For a marketing A/B test with endogeneity concerns:
# 1. Diagnose the endogeneity source
# Is D randomly assigned? If yes → OLS is fine. If no → continue.
# 2. IV / 2SLS
from linearmodels.iv import IV2SLS
formula = "Y ~ 1 + controls + [D ~ instrument]"
fit = IV2SLS.from_formula(formula, df).fit(cov_type="robust")
# REPORT first-stage F (Staiger-Stock: F > 10)
# 3. DiD (if staggered rollout)
from linearmodels.panel import PanelOLS
panel = df.set_index(["geo", "date"])
fit = PanelOLS(panel["Y"], panel[["D"]], entity_effects=True, time_effects=True).fit(cov_type="clustered", cluster_entity=True)
# BEWARE: TWFE pathology under heterogeneous effects — use csdid for staggered
# 4. PSM (if selection on observables)
from sklearn.linear_model import LogisticRegression
pscore = LogisticRegression().fit(df[confounders], df["D"]).predict_proba(df[confounders])[:, 1]
# Match, check SMD < 0.1, estimate ATT with Abadie-Imbens SE
# 5. DML (if high-dimensional X)
from econml.dml import LinearDML
est = LinearDML(
model_y=GradientBoostingRegressor(),
model_t=GradientBoostingClassifier(),
cv=5,
)
est.fit(df["Y"], df["D"], X=df[high_dim_controls])

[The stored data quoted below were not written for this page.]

@[simp] theorem State.recordFail_aside (s : State) (a1) (a2) : (State.recordFail s a1 a2).aside = s.aside := by
  simp [State.recordFail]
@[simp] theorem State.failRel_aside (s : State) (a1) (a2) : (State.failRel s a1 a2).aside = s.aside := by
  simp [State.failRel]
@[simp] theorem State.failStep_aside (s : State) (a1) : (State.failStep s a1).aside = s.aside := by
  simp [State.failStep]
@[simp] theorem State.failCurrent_aside (s : State) : (State.failCurrent s).aside = s.aside := by
  simp [State.failCurrent]
@[simp] theorem State.failCanopy_aside (s : State) (a1) (a2) (a3) : (State.failCanopy s a1 a2 a3).aside = s.aside := by
  simp [State.failCanopy]
@[simp] theorem State.reportErrors_aside (s : State) (a1) (a2) (a3) (a4) : (State.reportErrors s a1 a2 a3 a4).aside = s.aside := by
  (simp only [State.reportErrors]; (repeat' split)) <;> simp [*]
@[simp] theorem State.readComb_aside (s : State) (a1) (a2) : (State.readComb s a1 a2).1.aside = s.aside := by
  (simp only [State.readComb]; (repeat' split)) <;> simp [*]
@[simp] theorem State.putPhys_aside (s : State) (a1) (a2) (a3) : (State.putPhys s a1 a2 a3).aside = s.aside := by
  rfl
@[simp] theorem State.watchWrite_aside (s : State) (a1) (a2) : (State.watchWrite s a1 a2).aside = s.aside := by
  (simp only [State.watchWrite]; (repeat' split)) <;> simp [*]
@[simp] theorem State.mergeComb_aside (s : State) (a1) (a2) (a3) : (State.mergeComb s a1 a2 a3).aside = s.aside := by
  rfl
@[simp] theorem State.writeComb_aside (s : State) (a1) (a2) (a3) : (State.writeComb s a1 a2 a3).aside = s.aside := by
  simp [State.writeComb]
@[simp] theorem State.deschedule_aside (s : State) (a1) (a2) (a3) (a4) : (State.deschedule s a1 a2 a3 a4).aside = s.aside := by
  rfl
@[simp] theorem State.stopTask_aside (s : State) (a1) (a2) (a3) : (State.stopTask s a1 a2 a3).aside = s.aside := by
  rfl
@[simp] theorem State.faultCtx_aside (s : State) (a1) (a2) (a3) (a4) : (State.faultCtx s a1 a2 a3 a4).aside = s.aside := by
  (simp only [State.faultCtx]; (repeat' split)) <;> simp [*]
@[simp] theorem State.faultAsync_aside (s : State) (a1) (a2) (a3) (a4) : (State.faultAsync s a1 a2 a3 a4).aside = s.aside := by
  simp [State.faultAsync]
@[simp] theorem State.raiseFlags_aside (s : State) (a1) (a2) (a3) (a4) : (State.raiseFlags s a1 a2 a3 a4).aside = s.aside := by
  rfl
@[simp] theorem passCycle_aside (s : State) (a1) (a2) (a3) : (passCycle s a1 a2 a3).aside = s.aside := by
  (simp only [passCycle]; (repeat' split)) <;> simp [*]
@[simp] theorem drainCycle_aside (a0) (a1) (a2) (s : State) (a4) : (drainCycle a0 a1 a2 s a4).aside = s.aside := by
  (simp only [drainCycle]; (repeat' split)) <;> simp [*]
@[simp] theorem gangEnd_aside (s : State) (a1) (a2) (a3) : (gangEnd s a1 a2 a3).aside = s.aside := by
  (simp only [gangEnd]; (repeat' split)) <;> simp [*]
@[simp] theorem State.writeOwn_aside (s : State) (a1) (a2) (a3) (a4) (a5) : (State.writeOwn s a1 a2 a3 a4 a5).aside = s.aside := by
  simp [State.writeOwn]
@[simp] theorem State.readLocal_aside (s : State) (a1) (a2) (a3) (a4) (a5) : (State.readLocal s a1 a2 a3 a4 a5).1.aside = s.aside := by
  simp only [State.readLocal]; (repeat' first
      | rfl
      | assumption
      | (with_reducible refine (aside_foldl _ _ _ ?_).trans ?_)
      | (with_reducible refine (aside_foldl_fst _ _ _ ?_).trans ?_)
      | (simp [*]; done)
      | intro _
      | split
      | (simp only [Prod.ext_iff] at *; repeat (rename _ ∧ _ => hh; obtain ⟨h1, h2⟩ := hh); subst_vars; simp [*]; done)
      | (simp_all; done)); done
@[simp] theorem moveRead_aside (s : State) (a1) (a2) : (moveRead s a1 a2).aside = s.aside := by
  simp only [moveRead]; (repeat' first
      | rfl
      | assumption
      | (with_reducible refine (aside_foldl _ _ _ ?_).trans ?_)
      | (with_reducible refine (aside_foldl_fst _ _ _ ?_).trans ?_)
      | (simp [*]; done)
      | intro _
      | split
      | (simp only [Prod.ext_iff] at *; repeat (rename _ ∧ _ => hh; obtain ⟨h1, h2⟩ := hh); subst_vars; simp [*]; done)
      | (simp_all; done)); done
@[simp] theorem moveWrite_aside (s : State) (a1) (a2) : (moveWrite s a1 a2).aside = s.aside := by
  (simp only [moveWrite]; (repeat' split)) <;> simp [*]
@[simp] theorem loadCycle_aside (s : State) (a1) (a2) : (loadCycle s a1 a2).aside = s.aside := by
  (simp only [loadCycle]; (repeat' split)) <;> simp [*]
@[simp] theorem passOver_aside (s : State) (a1) (a2) : (passOver s a1 a2).aside = s.aside := by
  rfl
@[simp] theorem passRead_aside (a0) (a1) (s : State) (a3) : (passRead a0 a1 s a3).aside = s.aside := by
  simp only [passRead]; (repeat' first
      | rfl
      | assumption
      | (with_reducible refine (aside_foldl _ _ _ ?_).trans ?_)
      | (with_reducible refine (aside_foldl_fst _ _ _ ?_).trans ?_)
      | (simp [*]; done)
      | intro _
      | split
      | (simp only [Prod.ext_iff] at *; repeat (rename _ ∧ _ => hh; obtain ⟨h1, h2⟩ := hh); subst_vars; simp [*]; done)
      | (simp_all; done)); done
@[simp] theorem passWrite_aside (a0) (a1) (s : State) (a3) : (passWrite a0 a1 s a3).aside = s.aside := by
  simp [passWrite]
@[simp] theorem mvpEnd_aside (s : State) (a1) (a2) : (mvpEnd s a1 a2).aside = s.aside := by
  simp [mvpEnd]
@[simp] theorem svuCycle_aside (s : State) (a1) (a2) : (svuCycle s a1 a2).aside = s.aside := by
  (simp only [svuCycle]; (repeat' split)) <;> simp [*]
@[simp] theorem svuWrite_aside (a0) (a1) (s : State) (a3) : (svuWrite a0 a1 s a3).aside = s.aside := by
  simp [svuWrite]
@[simp] theorem svuEndOne_aside (a0) (a1) (s : State) (a3) : (svuEndOne a0 a1 s a3).aside = s.aside := by
  simp [svuEndOne]
@[simp] theorem svuEnd_aside (s : State) (a1) (a2) : (svuEnd s a1 a2).aside = s.aside := by
  unfold svuEnd; simp only [State.modCore_aside]
  exact aside_foldl _ _ _ (fun a x => svuEndOne_aside _ _ _ _)
@[simp] theorem bldCycle_aside (s : State) (a1) (a2) : (bldCycle s a1 a2).aside = s.aside := by
  (simp only [bldCycle]; (repeat' split)) <;> simp [*]
@[simp] theorem epCycle_aside (s : State) (a1) (a2) : (epCycle s a1 a2).aside = s.aside := by
  (simp only [epCycle]; (repeat' split)) <;> simp [*]
@[simp] theorem epEndOne_aside (a0) (a1) (s : State) (a3) : (epEndOne a0 a1 s a3).aside = s.aside := by
  unfold epEndOne; simp only []
  have hw : (List.foldl (fun s r => s.writeOwn a0 a3.ctx a3.tag (a3.drow + r) ((epCompute a3 (epResid a3)).1.getD r 0)) s (a3.writes a1)).aside = s.aside :=
    aside_foldl _ _ _ (fun a x => by simp)
  split
  · exact hw
  · simp only [State.raiseFlags_aside, State.modCore_aside]; exact hw
@[simp] theorem epEnd_aside (s : State) (a1) (a2) : (epEnd s a1 a2).aside = s.aside := by
  unfold epEnd; simp only [State.modCore_aside]
  exact aside_foldl _ _ _ (fun a x => epEndOne_aside _ _ _ _)
@[simp] theorem State.launch_aside (s : State) (a1) (a2) (a3) (a4) : (State.launch s a1 a2 a3 a4).aside = s.aside := by
  rfl
@[simp] theorem State.sendCtl_aside (s : State) (a1) (a2) (a3) : (State.sendCtl s a1 a2 a3).aside = s.aside := by
  rfl
@[simp] theorem State.sendStatus_aside (s : State) (a1) (a2) (a3) (a4) : (State.sendStatus s a1 a2 a3 a4).aside = s.aside := by
  (simp only [State.sendStatus]; (repeat' split)) <;> simp [*]
@[simp] theorem State.copyStop_aside (s : State) (a1) (a2) : (State.copyStop s a1 a2).aside = s.aside := by
  rfl
@[simp] theorem State.collided_aside (s : State) (a1) (a2) : (State.collided s a1 a2).aside = s.aside := by
  (simp only [State.collided]; (repeat' split)) <;> simp [*]
@[simp] theorem State.rowCycle_aside (s : State) (a1) (a2) : (State.rowCycle s a1 a2).aside = s.aside := by
  simp only [State.rowCycle]; (repeat' first
      | rfl
      | assumption
      | (with_reducible refine (aside_foldl _ _ _ ?_).trans ?_)
      | (with_reducible refine (aside_foldl_fst _ _ _ ?_).trans ?_)
      | (simp [*]; done)
      | intro _
      | split
      | (simp only [Prod.ext_iff] at *; repeat (rename _ ∧ _ => hh; obtain ⟨h1, h2⟩ := hh); subst_vars; simp [*]; done)
      | (simp_all; done)); done
@[simp] theorem State.ctlCycle_aside (s : State) (a1) (a2) : (State.ctlCycle s a1 a2).aside = s.aside := by
  simp only [State.ctlCycle]; (repeat' first
      | rfl
      | assumption
      | (with_reducible refine (aside_foldl _ _ _ ?_).trans ?_)
      | (with_reducible refine (aside_foldl_fst _ _ _ ?_).trans ?_)
      | (simp [*]; done)
      | intro _
      | split
      | (simp only [Prod.ext_iff] at *; repeat (rename _ ∧ _ => hh; obtain ⟨h1, h2⟩ := hh); subst_vars; simp [*]; done)
      | (simp_all; done)); done
@[simp] theorem State.landSides_aside (s : State) (a1) : (State.landSides s a1).aside = s.aside := by
  simp only [State.landSides]; (repeat' first
      | rfl
      | assumption
      | (with_reducible refine (aside_foldl _ _ _ ?_).trans ?_)
      | (with_reducible refine (aside_foldl_fst _ _ _ ?_).trans ?_)
      | (simp [*]; done)
      | intro _
      | split
      | (simp only [Prod.ext_iff] at *; repeat (rename _ ∧ _ => hh; obtain ⟨h1, h2⟩ := hh); subst_vars; simp [*]; done)
      | (simp_all; done)); done
@[simp] theorem State.crossSide_aside (s : State) (a1) (a2) : (State.crossSide s a1 a2).aside = s.aside := by
  (simp only [State.crossSide]; (repeat' split)) <;> simp [*]
@[simp] theorem State.fabricCycle_aside (s : State) (a1) (a2) : (State.fabricCycle s a1 a2).aside = s.aside := by
  simp [State.fabricCycle]
@[simp] theorem State.refuse_aside (s : State) (a1) (a2) (a3) : (State.refuse s a1 a2 a3).aside = s.aside := by
  simp [State.refuse]
@[simp] theorem State.resolve_aside (s : State) (a1) (a2) (a3) (a4) : (State.resolve s a1 a2 a3 a4).aside = s.aside := by
  (simp only [State.resolve]; (repeat' split)) <;> simp [*]
@[simp] theorem State.returnRow_aside (s : State) (a1) (a2) (a3) (a4) : (State.returnRow s a1 a2 a3 a4).aside = s.aside := by
  (simp only [State.returnRow]; (repeat' split)) <;> simp [*]
@[simp] theorem State.admitOrdered_aside (s : State) (a1) (a2) (a3) (a4) : (State.admitOrdered s a1 a2 a3 a4).aside = s.aside := by
  (simp only [State.admitOrdered]; (repeat' split)) <;> simp [*]
@[simp] theorem State.takeAccess_aside (s : State) (a1) (a2) (a3) : (State.takeAccess s a1 a2 a3).aside = s.aside := by
  simp only [State.takeAccess]; (repeat' first
      | rfl
      | assumption
      | (with_reducible refine (aside_foldl _ _ _ ?_).trans ?_)
      | (with_reducible refine (aside_foldl_fst _ _ _ ?_).trans ?_)
      | (simp [*]; done)
      | intro _
      | split
      | (simp only [Prod.ext_iff] at *; repeat (rename _ ∧ _ => hh; obtain ⟨h1, h2⟩ := hh); subst_vars; simp [*]; done)
      | (simp_all; done)); done
@[simp] theorem State.tryAccess_aside (s : State) (a1) (a2) (a3) : (State.tryAccess s a1 a2 a3).1.aside = s.aside := by
  (simp only [State.tryAccess]; (repeat' split)) <;> simp [*]
@[simp] theorem State.portHead_aside (s : State) (a1) (a2) : (State.portHead s a1 a2).aside = s.aside := by
  simp only [State.portHead]; (repeat' first
      | rfl
      | assumption
      | (with_reducible refine (aside_foldl _ _ _ ?_).trans ?_)
      | (with_reducible refine (aside_foldl_fst _ _ _ ?_).trans ?_)
      | (simp [*]; done)
      | intro _
      | split
      | (simp only [Prod.ext_iff] at *; repeat (rename _ ∧ _ => hh; obtain ⟨h1, h2⟩ := hh); subst_vars; simp [*]; done)
      | (simp_all; done)); done
@[simp] theorem State.wakeArray_aside (s : State) (a1) : (State.wakeArray s a1).aside = s.aside := by
  simp [State.wakeArray]
@[simp] theorem State.passTurn_aside (s : State) (a1) (a2) : (State.passTurn s a1 a2).aside = s.aside := by
  (simp only [State.passTurn]; (repeat' split)) <;> simp [*]
@[simp] theorem seqCycle_aside (s : State) (a1) (a2) : (seqCycle s a1 a2).aside = s.aside := by
  simp only [seqCycle]; (repeat' first
      | rfl
      | assumption
      | (with_reducible refine (aside_foldl _ _ _ ?_).trans ?_)
      | (with_reducible refine (aside_foldl_fst _ _ _ ?_).trans ?_)
      | (simp [*]; done)
      | intro _
      | split
      | (simp only [Prod.ext_iff] at *; repeat (rename _ ∧ _ => hh; obtain ⟨h1, h2⟩ := hh); subst_vars; simp [*]; done)
      | (simp_all; done)); done
@[simp] theorem State.scrubRow_aside (s : State) (a1) (a2) : (State.scrubRow s a1 a2).aside = s.aside := by
  simp [State.scrubRow]
@[simp] theorem State.recordRepair_aside (s : State) (a1) (a2) : (State.recordRepair s a1 a2).aside = s.aside := by
  rfl
@[simp] theorem State.repairRow_aside (s : State) (a1) (a2) : (State.repairRow s a1 a2).aside = s.aside := by
  (simp only [State.repairRow]; (repeat' split)) <;> simp [*]
@[simp] theorem maintEnd_aside (s : State) (a1) (a2) : (maintEnd s a1 a2).aside = s.aside := by
  (simp only [maintEnd]; (repeat' split)) <;> simp [*]
@[simp] theorem copyEnd_aside (s : State) (a1) (a2) : (copyEnd s a1 a2).aside = s.aside := by
  simp only [copyEnd]; (repeat' first
      | rfl
      | assumption
      | (with_reducible refine (aside_foldl _ _ _ ?_).trans ?_)
      | (with_reducible refine (aside_foldl_fst _ _ _ ?_).trans ?_)
      | (simp [*]; done)
      | intro _
      | split
      | (simp only [Prod.ext_iff] at *; repeat (rename _ ∧ _ => hh; obtain ⟨h1, h2⟩ := hh); subst_vars; simp [*]; done)
      | (simp_all; done)); done
@[simp] theorem State.send_aside (s : State) (a1) : (State.send s a1).aside = s.aside := by
  rfl
@[simp] theorem State.setHrows_aside (s : State) (a1) (a2) : (State.setHrows s a1 a2).aside = s.aside := by
  rfl
@[simp] theorem State.issueHost_aside (s : State) (a1) (a2) : (State.issueHost s a1 a2).aside = s.aside := by
  simp only [State.issueHost]
  repeat' first
    | (with_reducible refine (aside_foldl _ _ _ ?_).trans ?_)
    | (with_reducible refine (aside_foldl_fst _ _ _ ?_).trans ?_)
    | intro _
    | split
  all_goals first
    | (simp [*]; done)
    | (simp only [Prod.ext_iff] at *; repeat (rename _ ∧ _ => hh; obtain ⟨h1, h2⟩ := hh); subst_vars; simp [*]; done)
    | rfl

# Standard errors are NOT bootstrapped — use the closed-form from OLS on residuals
For what to do when each assumption fails, see SKILL.md §1.5
(LATE interpretation), §2.4 (threats to parallel trends), §3.5
(manipulation), §4.5 (PSM doesn't solve unobserved confounding),
§6.5 (DML doesn't find instruments).
causal-inference/
├── README.md # this file
├── SKILL.md # 440-line PhD curriculum
├── INDEX.md # topic-to-section navigation
├── REFINEMENT.md # known gaps, versioned checklist
├── LICENSE # MIT
├── requirements.txt
├── .gitignore
├── references/
│ └── statsmodels-linearmodels-api-quirks.md
├── demos/
│ ├── demo_01_iv_2sls.py
│ ├── demo_02_did.py
│ ├── demo_03_rdd.py
│ ├── demo_04_psm.py
│ ├── demo_05_dml_synthetic.py
│ └── statsmodels_helpers.py
└── figures/
├── demo_01_figure.png
├── demo_02_figure.png
├── demo_03_figure.png
├── demo_04_figure.png
└── demo_05_figure.png
A working causal-inference curriculum needs four things: precise mathematical statements, runnable code that exercises the math, a list of the failure modes that don't show up in textbooks, and the synthesis skill of selecting the right estimator for a given problem. This repo has all four. It is intentionally a curriculum, not a library — the demos are designed to be read and modified, not imported as a package.
The parent curriculum (econometrics-deep-research) maps the
full 5-stage top-to-bottom treatment at survey depth; this deep-dive
is the natural next stop for anyone applying the techniques to a
real dataset with endogeneity concerns.
MIT. See LICENSE. Demos may be reused as starting points for your
own analyses; attribution appreciated.